Who We Are
The name ThousandEyes was born from two big ideas: the power to see what’s not ordinarily possible, and the ability to collect intelligence from vantage points as diverse and global as the Internet. As organizations depend on cloud services, the Internet has become their defacto network connecting cloud applications to users. Our Internet and cloud intelligence platform is like a ‘Google maps of the Internet’, providing the only collectively powered view of digital experiences end-to-end. We enable our customers made up of the world’s largest and fastest-growing brands, to identify problems before they impact revenue, brand reputation, or employee productivity.
In August 2020, Cisco Systems completed the acquisition of ThousandEyes, which now forms the ThousandEyes Business Unit within Cisco’s Network Services Business Group, and is a foundational component of Cisco’s growing Observability business.
About The Role
This role is the Senior Site Reliability Engineering Manager for the Observability SRE team at ThousandEyes. The Observability team is responsible for providing a world class developer experience when they need to understand and observe platform behavior. In addition to visibility, this team drive visibility into action, relentlessly pursuing the goal of a platform that is resilient, fault tolerant, and self-healing.
What You'll Do
As a senior engineering manager leading the Observability team, you will be responsible for the design, development and operations of our internal observability platform.
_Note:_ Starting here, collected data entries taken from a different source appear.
@[simp] theorem setLsmReg_cpLog (ub : Bool) (i : Reg) (v : Word) : (setLsmReg ub s i v).cpLog = s.cpLog := by
  unfold setLsmReg; cases ub <;> rfl

@[simp] theorem setLsmReg_draws (ub : Bool) (i : Reg) (v : Word) : (setLsmReg ub s i v).draws = s.draws := by
  unfold setLsmReg; cases ub <;> rfl

@[simp] theorem setLsmReg_cfg (ub : Bool) (i : Reg) (v : Word) : (setLsmReg ub s i v).cfg = s.cfg := by
  unfold setLsmReg; cases ub <;> rfl

@[simp] theorem writeRegs_pc (ub : Bool) (l : List (Reg × Word)) : (writeRegs ub s l).pc = s.pc := by
  induction l generalizing s with
  | nil => rfl
  | cons e rest ih =>
    obtain ⟨i, v⟩ := e
    simp only [writeRegs, ih]
    by_cases h : i = Reg.pc <;> simp [h]

@[simp] theorem writeRegs_cpsr (ub : Bool) (l : List (Reg × Word)) : (writeRegs ub s l).cpsr = s.cpsr := by
  induction l generalizing s with
  | nil => rfl
  | cons e rest ih =>
    obtain ⟨i, v⟩ := e
    simp only [writeRegs, ih]
    by_cases h : i = Reg.pc <;> simp [h]

@[simp] theorem writeRegs_spsr (ub : Bool) (l : List (Reg × Word)) : (writeRegs ub s l).spsr = s.spsr := by
  induction l generalizing s with
  | nil => rfl
  | cons e rest ih =>
    obtain ⟨i, v⟩ := e
    simp only [writeRegs, ih]
    by_cases h : i = Reg.pc <;> simp [h]

@[simp] theorem writeRegs_mem (ub : Bool) (l : List (Reg × Word)) : (writeRegs ub s l).mem = s.mem := by
  induction l generalizing s with
  | nil => rfl
  | cons e rest ih =>
    obtain ⟨i, v⟩ := e
    simp only [writeRegs, ih]
    by_cases h : i = Reg.pc <;> simp [h]

@[simp] theorem writeRegs_cpLog (ub : Bool) (l : List (Reg × Word)) : (writeRegs ub s l).cpLog = s.cpLog := by
  induction l generalizing s with
  | nil => rfl
  | cons e rest ih =>
    obtain ⟨i, v⟩ := e
    simp only [writeRegs, ih]
    by_cases h : i = Reg.pc <;> simp [h]

@[simp] theorem writeRegs_draws (ub : Bool) (l : List (Reg × Word)) : (writeRegs ub s l).draws = s.draws := by
  induction l generalizing s with
  | nil => rfl
  | cons e rest ih =>
    obtain ⟨i, v⟩ := e
    simp only [writeRegs, ih]
    by_cases h : i = Reg.pc <;> simp [h]

@[simp] theorem writeRegs_cfg (ub : Bool) (l : List (Reg × Word)) : (writeRegs ub s l).cfg = s.cfg := by
  induction l generalizing s with
  | nil => rfl
  | cons e rest ih =>
    obtain ⟨i, v⟩ := e
    simp only [writeRegs, ih]
    by_cases h : i = Reg.pc <;> simp [h]

/-- Loading registers keeps the registers' canonical form. -/
theorem writeRegs_wf (ub : Bool) (l : List (Reg × Word)) (h : Registers.wf s.regs = true) :
    Registers.wf (writeRegs ub s l).regs = true := by
  induction l generalizing s with
  | nil => exact h
  | cons e rest ih =>
    obtain ⟨i, v⟩ := e
    refine ih _ ?_
    by_cases hi : i = Reg.pc
    · simpa [hi] using h
    · cases ub
      · simpa [hi, setLsmReg] using State.setPhys_wf s (homeOf s.cfg s.cpsr.mode i) v h
      · simpa [hi, setLsmReg] using State.setPhys_wf s (userHome s.cfg i) v h

/-- The physical register a multiple transfer keeps register i in. -/
def transferHome (ub : Bool) (s : State) (i : Reg) : Nat := if ub then userHome s.cfg i else homeOf s.cfg s.cpsr.mode i

theorem phys_setLsmReg (ub : Bool) (i : Reg) (v : Word) (k : Nat) :
    (setLsmReg ub s i v).phys k = if k = transferHome ub s i then v else s.phys k := by
  unfold setLsmReg transferHome
  cases ub
  · simpa using s.phys_setReg k i v
  · simpa using s.phys_setUsrReg k i v

/-- A physical register that is that of no entry but R15's is not loaded. -/
theorem phys_writeRegs_other (ub : Bool) (l : List (Reg × Word)) (k : Nat)
    (h : ∀ e ∈ l, e.1 ≠ Reg.pc → k ≠ transferHome ub s e.1) : (writeRegs ub s l).phys k = s.phys k := by
  induction l generalizing s with
  | nil => rfl
  | cons e rest ih =>
    obtain ⟨i, v⟩ := e
    simp only [writeRegs]
    by_cases hi : i = Reg.pc
    · rw [if_pos hi]
      exact ih s fun e he => h e (by simp [he])
    · rw [if_neg hi, ih, phys_setLsmReg, if_neg (h (i, v) (by simp) hi)]
      intro e he hpc
      simpa [transferHome] using h e (by simp [he]) hpc

/-- A loaded register keeps its word where no later entry lies in the same physical register. -/
theorem phys_writeRegs_last (ub : Bool) (l l' : List (Reg × Word)) (i : Reg) (v : Word) (hi : i ≠ Reg.pc)
    (h : ∀ e ∈ l', e.1 ≠ Reg.pc → transferHome ub s i ≠ transferHome ub s e.1) :
    (writeRegs ub s (l ++ (i, v) :: l')).phys (transferHome ub s i) = v := by
  induction l generalizing s with
  | nil =>
    have hsame : ∀ j, transferHome ub (setLsmReg ub s i v) j = transferHome ub s j := fun j => by simp [transferHome]
    simp only [List.nil_append, writeRegs, if_neg hi]
    rw [phys_writeRegs_other _ _ _ _ (by simpa [hsame] using h), phys_setLsmReg, if_pos rfl]
  | cons e rest ih =>
    obtain ⟨j, w⟩ := e
    simp only [List.cons_append, writeRegs]
    by_cases hj : j = Reg.pc
    · rw [if_pos hj]; exact ih s h
    · rw [if_neg hj]
      have hsame : ∀ r, transferHome ub (setLsmReg ub s j w) r = transferHome ub s r := fun r => by simp [transferHome]
      have := ih (setLsmReg ub s j w) (by simpa [hsame] using h)
      rwa [hsame] at this

/-! ### The shared executions -/

/-- What a data-processing instruction can answer (R140). -/
theorem execDp_next (op : DpOp) (c : Cond) (sf : Bool) (rn rd : Reg) (op2 : Operand2) :
    execDp op c sf rn rd op2 s = .next t ↔
      (conditionPassed c s.cpsr = true ∧ r15InRegisterShift op2 rn rd = false ∧
        (writesRd op && rd == Reg.pc) = false ∧
        ∃ a, firstOperand op s rn = .ok a ∧ ∃ v, evalOperand2 s op2 = .ok v ∧
          advance (applyDp op sf rd a v s) = .ok t) ∨
      (conditionPassed c s.cpsr = false ∧ advance s = .ok t) := by
  unfold execDp checkDpRegs
  rw [execute_next]
  simp only [bind_ok, unpredictableIf_ok, refuseIf_ok, true_and, exists_const]
  constructor
  · rintro (⟨hc, ⟨_, h⟩, h'⟩ | h)
    · exact .inl ⟨hc, by assumption, h, h'⟩
    · exact .inr h
  · rintro (⟨hc, h1, h2, h3⟩ | h)
    · exact .inl ⟨hc, ⟨h1, h2⟩, h3⟩
    · exact .inr h

/-- What the access and commit of a load can answer. -/
theorem transfer_load_ok {op : LsOp} (hop : isLoad op = true) (ix : Indexing) (rn rd : Reg) (a wb : Word) :
    transfer op ix rn rd a wb s = .ok t ↔
      a.toNat % accessSize op = 0 ∧ mapped s.cfg .read a.toNat (accessSize op) = true ∧
        t = writeBase ix rn wb (s.setReg rd (extendLoaded op (s.load a (accessSize op)))) := by
  unfold transfer
  rw [if_pos hop]
  simp only [bind_ok, memRead_ok, pure_eq_ok, Except.ok.injEq]
  constructor
  · rintro ⟨v, ⟨h1, h2, rfl⟩, rfl⟩
    exact ⟨h1, h2, rfl⟩
  · rintro ⟨h1, h2, rfl⟩
    exact ⟨_, ⟨h1, h2, rfl⟩, rfl⟩

/-- What the access and commit of a store can answer. -/
theorem transfer_store_ok {op : LsOp} (hop : isLoad op = false) (ix : Indexing) (rn rd : Reg) (a wb : Word) :
    transfer op ix rn rd a wb s = .ok t ↔
      a.toNat % accessSize op = 0 ∧ mapped s.cfg .write a.toNat (accessSize op) = true ∧
        meetsText s.cfg a.toNat (accessSize op) = false ∧
        t = writeBase ix rn wb (s.store a (accessSize op) (s.reg rd)) := by
  unfold transfer
  rw [if_neg (by simp [hop])]
  simp only [bind_ok, memWrite_ok, pure_eq_ok, Except.ok.injEq]
  constructor
  · rintro ⟨v, ⟨h1, h2, h3, rfl⟩, rfl⟩
    exact ⟨h1, h2, h3, rfl⟩
  · rintro ⟨h1, h2, h3, rfl⟩
    exact ⟨_, ⟨h1, h2, h3, rfl⟩, rfl⟩

/-- What a single Load/Store can answer (R184 to R189, R220). -/
theorem execLs_next (op : LsOp) (chk : Except Stop Unit) (c : Cond) (ix : Indexing) (up : Bool) (rn rd : Reg)
    (off : Offset) :
    execLs op chk c ix up rn rd off s = .next t ↔
      (ix = .unlisted → s.cfg.p0w0 = .postindexWriteback) ∧
      ((conditionPassed c s.cpsr = true ∧ chk = .ok () ∧ (writesBack ix && rd == rn) = false ∧ (rd == Reg.pc) = false ∧
        (writesBack ix && rn == Reg.pc) = false ∧
        ∃ base, readReg s rn = .ok base ∧ ∃ offset, evalOffset s off = .ok offset ∧
          ∃ u, transfer op ix rn rd (accessAddress ix up base offset) (indexed up base offset) s = .ok u ∧
            advance u = .ok t) ∨
      (conditionPassed c s.cpsr = false ∧ advance s = .ok t)) := by
  unfold execLs checkP0W0 checkTransferRegs
  rw [execute_next]
  have hp : (decide (ix = .unlisted) && decide (s.cfg.p0w0 = .refuse)) = false ↔
      (ix = .unlisted → s.cfg.p0w0 = .postindexWriteback) := by
    cases ix <;> cases s.cfg.p0w0 <;> simp
  rw [refuseIf_ok, hp]
  refine and_congr_right fun _ => or_congr_left (and_congr_right fun _ => ?_)
  simp only [bind_ok, unpredictableIf_ok, refuseIf_ok, exists_const]
  constructor
  · rintro ⟨u, hchk, ⟨_, h1, h2⟩, h3⟩
    exact ⟨hchk, by assumption, h1, h2, h3⟩
  · rintro ⟨hchk, h1, h2, h3, h4⟩
    exact ⟨(), hchk, ⟨h1, h2, h3⟩, h4⟩

/-- When the corner cases of a multiple transfer are all absent (R266, R271). -/
theorem checkLsm_ok (load user wb : Bool) (rn : Reg) (list : BitVec 16) (u : Unit) :
    checkLsm load user wb rn list s = .ok u ↔
      list ≠ 0#16 ∧ rn ≠ Reg.pc ∧ (inList list rn && wb) = false ∧ (!load && inList list Reg.pc) = false ∧
        (user && wb && !inList list Reg.pc) = false ∧ (user && singleMode s.cfg) = false ∧
        (user && inList list Reg.pc && !hasSpsr s.cfg s.cpsr.mode) = false := by
  unfold checkLsm
  simp only [bind_ok, unpredictableIf_ok, refuseIf_ok, exists_const, beq_eq_false_iff_ne]

/-- What an LDM can answer (R260, R263, R265 to R268). -/
theorem execLdm_next (c : Cond) (before up user wb : Bool) (rn : Reg) (list : BitVec 16) :
    execLdm c before up user wb rn list s = .next t ↔
      (conditionPassed c s.cpsr = true ∧ checkLsm true user wb rn list s = .ok () ∧
        checkBlock s .read (blockStart before up (s.reg rn) (countOf list)) (countOf list) = .ok () ∧
        leaveLdm user list (s.load (wordAddr (blockStart before up (s.reg rn) (countOf list)) (countOf list - 1)) 4)
          (writeBlockBase wb rn (blockEnd up (s.reg rn) (countOf list))
            (writeRegs (usesUserBank user list) s ((regsOf list).zip
              (s.loadWords (blockStart before up (s.reg rn) (countOf list)) (countOf list))))) = .ok t) ∨
      (conditionPassed c s.cpsr = false ∧ advance s = .ok t) := by
  unfold execLdm
  rw [execute_next]
  simp only [bind_ok, true_and]
  constructor
  · rintro (⟨hc, _, h1, _, h2, h3⟩ | h)
    · exact .inl ⟨hc, h1, h2, h3⟩
    · exact .inr h
  · rintro (⟨hc, h1, h2, h3⟩ | h)
    · exact .inl ⟨hc, (), h1, (), h2, h3⟩
    · exact .inr h

/-- What an STM can answer (R260, R264, R265, R267). -/
theorem execStm_next (c : Cond) (before up user wb : Bool) (rn : Reg) (list : BitVec 16) :
    execStm c before up user wb rn list s = .next t ↔
      (conditionPassed c s.cpsr = true ∧ checkLsm false user wb rn list s = .ok () ∧
        checkBlock s .write (blockStart before up (s.reg rn) (countOf list)) (countOf list) = .ok () ∧
        advance (writeBlockBase wb rn (blockEnd up (s.reg rn) (countOf list))
          (s.storeWords (blockStart before up (s.reg rn) (countOf list))
            ((regsOf list).map fun i => lsmReg (usesUserBank user list) s i))) = .ok t) ∨
      (conditionPassed c s.cpsr = false ∧ advance s = .ok t) := by
  unfold execStm
  rw [execute_next]
  simp only [bind_ok, true_and]
  constructor
  · rintro (⟨hc, _, h1, _, h2, h3⟩ | h)
    · exact .inl ⟨hc, h1, h2, h3⟩
    · exact .inr h
  · rintro (⟨hc, h1, h2, h3⟩ | h)
    · exact .inl ⟨hc, (), h1, (), h2, h3⟩
    · exact .inr h

/-- How an LDM can leave (R266, R268). -/
theorem leaveLdm_ok (user : Bool) (list : BitVec 16) (w : Word) :
    leaveLdm user list w s = .ok t ↔
      (inList list Reg.pc = true ∧ w.toNat % 4 = 0 ∧ t = { (if user then s.restoreStatus else s) with pc := w }) ∨
      (inList list Reg.pc = false ∧ advance s = .ok t) := by
  unfold leaveLdm loadPc
  cases h : inList list Reg.pc
  · simp
  · by_cases hw : w.toNat % 4 = 0
    · simp [hw, eq_comm]
    · simp [hw]

@[simp] theorem checkPresent_ok (cfg : Config) (cp : BitVec 4) (w : Word) (u : Unit) :
    checkPresent cfg cp w = .ok u ↔ cfg.coprocs.contains cp = true := by
  unfold checkPresent
  cases cfg.coprocs.contains cp <;> simp

/-- The words of a drawn store are as many as drawn. -/
@[simp] theorem drawnWords_length (k : Nat) : (drawnWords k).length = drawnCount k := by simp [drawnWords]

/-- A draw is of 1 to 16 words (R303). -/
theorem drawnCount_range (k : Nat) : 1 ≤ drawnCount k ∧ drawnCount k ≤ 16 := by
  unfold drawnCount
  have := (Config.coprocCount k).isLt
  omega

/-- What a coprocessor load can answer (R300, R307). -/
theorem execCp_load_next (w : Word) (c : Cond) (ix : Indexing) (up n : Bool) (rn crd cp : Reg) (low : BitVec 8) :
    execCp true w c ix up n rn crd cp low s = .next t ↔
      s.cfg.coprocs.contains cp = true ∧
      ((conditionPassed c s.cpsr = true ∧ (cpWritesBack ix && rn == Reg.pc) = false ∧
        ∃ base, readReg s rn = .ok base ∧
          checkBlock s .read (cpFirst ix up base low) (drawnCount s.draws) = .ok () ∧
          advance (writeCpBase ix rn (indexed up base (cpOffset low))
            (s.noteTransfer ⟨true, cp, crd, n, cpOption ix low,
              s.loadWords (cpFirst ix up base low) (drawnCount s.draws)⟩)) = .ok t) ∨
      (conditionPassed c s.cpsr = false ∧ advance s = .ok t)) := by
  unfold execCp
  rw [execute_next]
  simp only [checkPresent_ok, bind_ok, refuseIf_ok, exists_const, if_true]
  refine and_congr_right fun _ => or_congr_left (and_congr_right fun _ => and_congr_right fun _ => ?_)
  exact exists_congr fun _ => and_congr_right fun _ => ⟨fun ⟨_, h⟩ => h, fun h => ⟨(), h⟩⟩

/-- What a coprocessor store can answer (R300, R308). -/
theorem execCp_store_next (w : Word) (c : Cond) (ix : Indexing) (up n : Bool) (rn crd cp : Reg) (low : BitVec 8) :
    execCp false w c ix up n rn crd cp low s = .next t ↔
      s.cfg.coprocs.contains cp = true ∧
      ((conditionPassed c s.cpsr = true ∧ (cpWritesBack ix && rn == Reg.pc) = false ∧
        ∃ base, readReg s rn = .ok base ∧
          checkBlock s .write (cpFirst ix up base low) (drawnCount s.draws) = .ok () ∧
          advance (writeCpBase ix rn (indexed up base (cpOffset low))
            ((s.storeWords (cpFirst ix up base low) (drawnWords s.draws)).noteTransfer
              ⟨false, cp, crd, n, cpOption ix low, drawnWords s.draws⟩)) = .ok t) ∨
      (conditionPassed c s.cpsr = false ∧ advance s = .ok t)) := by
  unfold execCp
  rw [execute_next]
  simp only [checkPresent_ok, bind_ok, refuseIf_ok, exists_const, Bool.false_eq_true, if_false]
  refine and_congr_right fun _ => or_congr_left (and_congr_right fun _ => and_congr_right fun _ => ?_)
  exact exists_congr fun _ => and_congr_right fun _ => ⟨fun ⟨_, h⟩ => h, fun h => ⟨(), h⟩⟩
Working with a team of strong and mission focused engineers, you’ll bring a user-focused perspective to delivering observability as a platform for a team running the best observability platform in the industry.
Qualifications
Proven site reliability engineering management experience or experience delivering an internal developer platform focused on production operations, ideally managing 4+ engineers
Can provide strong technical vision for your team and ensure consistent delivery on objectives
Have experience formulating a team's technical strategy and roadmap; you've collaborated and partnered effectively with several other teams to execute on shared goals
5+ years of experience building and supporting missing critical services with focus on automation, observability, availability and performance
Experience building infrastructure and operating services in production environments which are required to have high availability and reliability
You have worked on large-scale distributed systems including multi-tiered architecture
Understand how to balance tactical needs with strategic growth and quality-based initiatives that can span multiple quarters
Preferred Qualifications
Cloud Native Observability via Kubernetes, Prometheus, OpenTelemetry, and other industry standard or CNCF technologies
Operated a cloud service at significant scale
Delivered an engineering-wide platform for service visibility
Owned incident response process, post-mortem practices, or service best practice standards
Cisco is an Affirmative Action and Equal Opportunity Employer and all qualified applicants will receive consideration for employment without regard to race, color, religion, gender, sexual orientation, national origin, genetic information, age, disability, veteran status, or any other legally protected basis.
Cisco will consider for employment, on a case by case basis, qualified applicants with arrest and conviction records.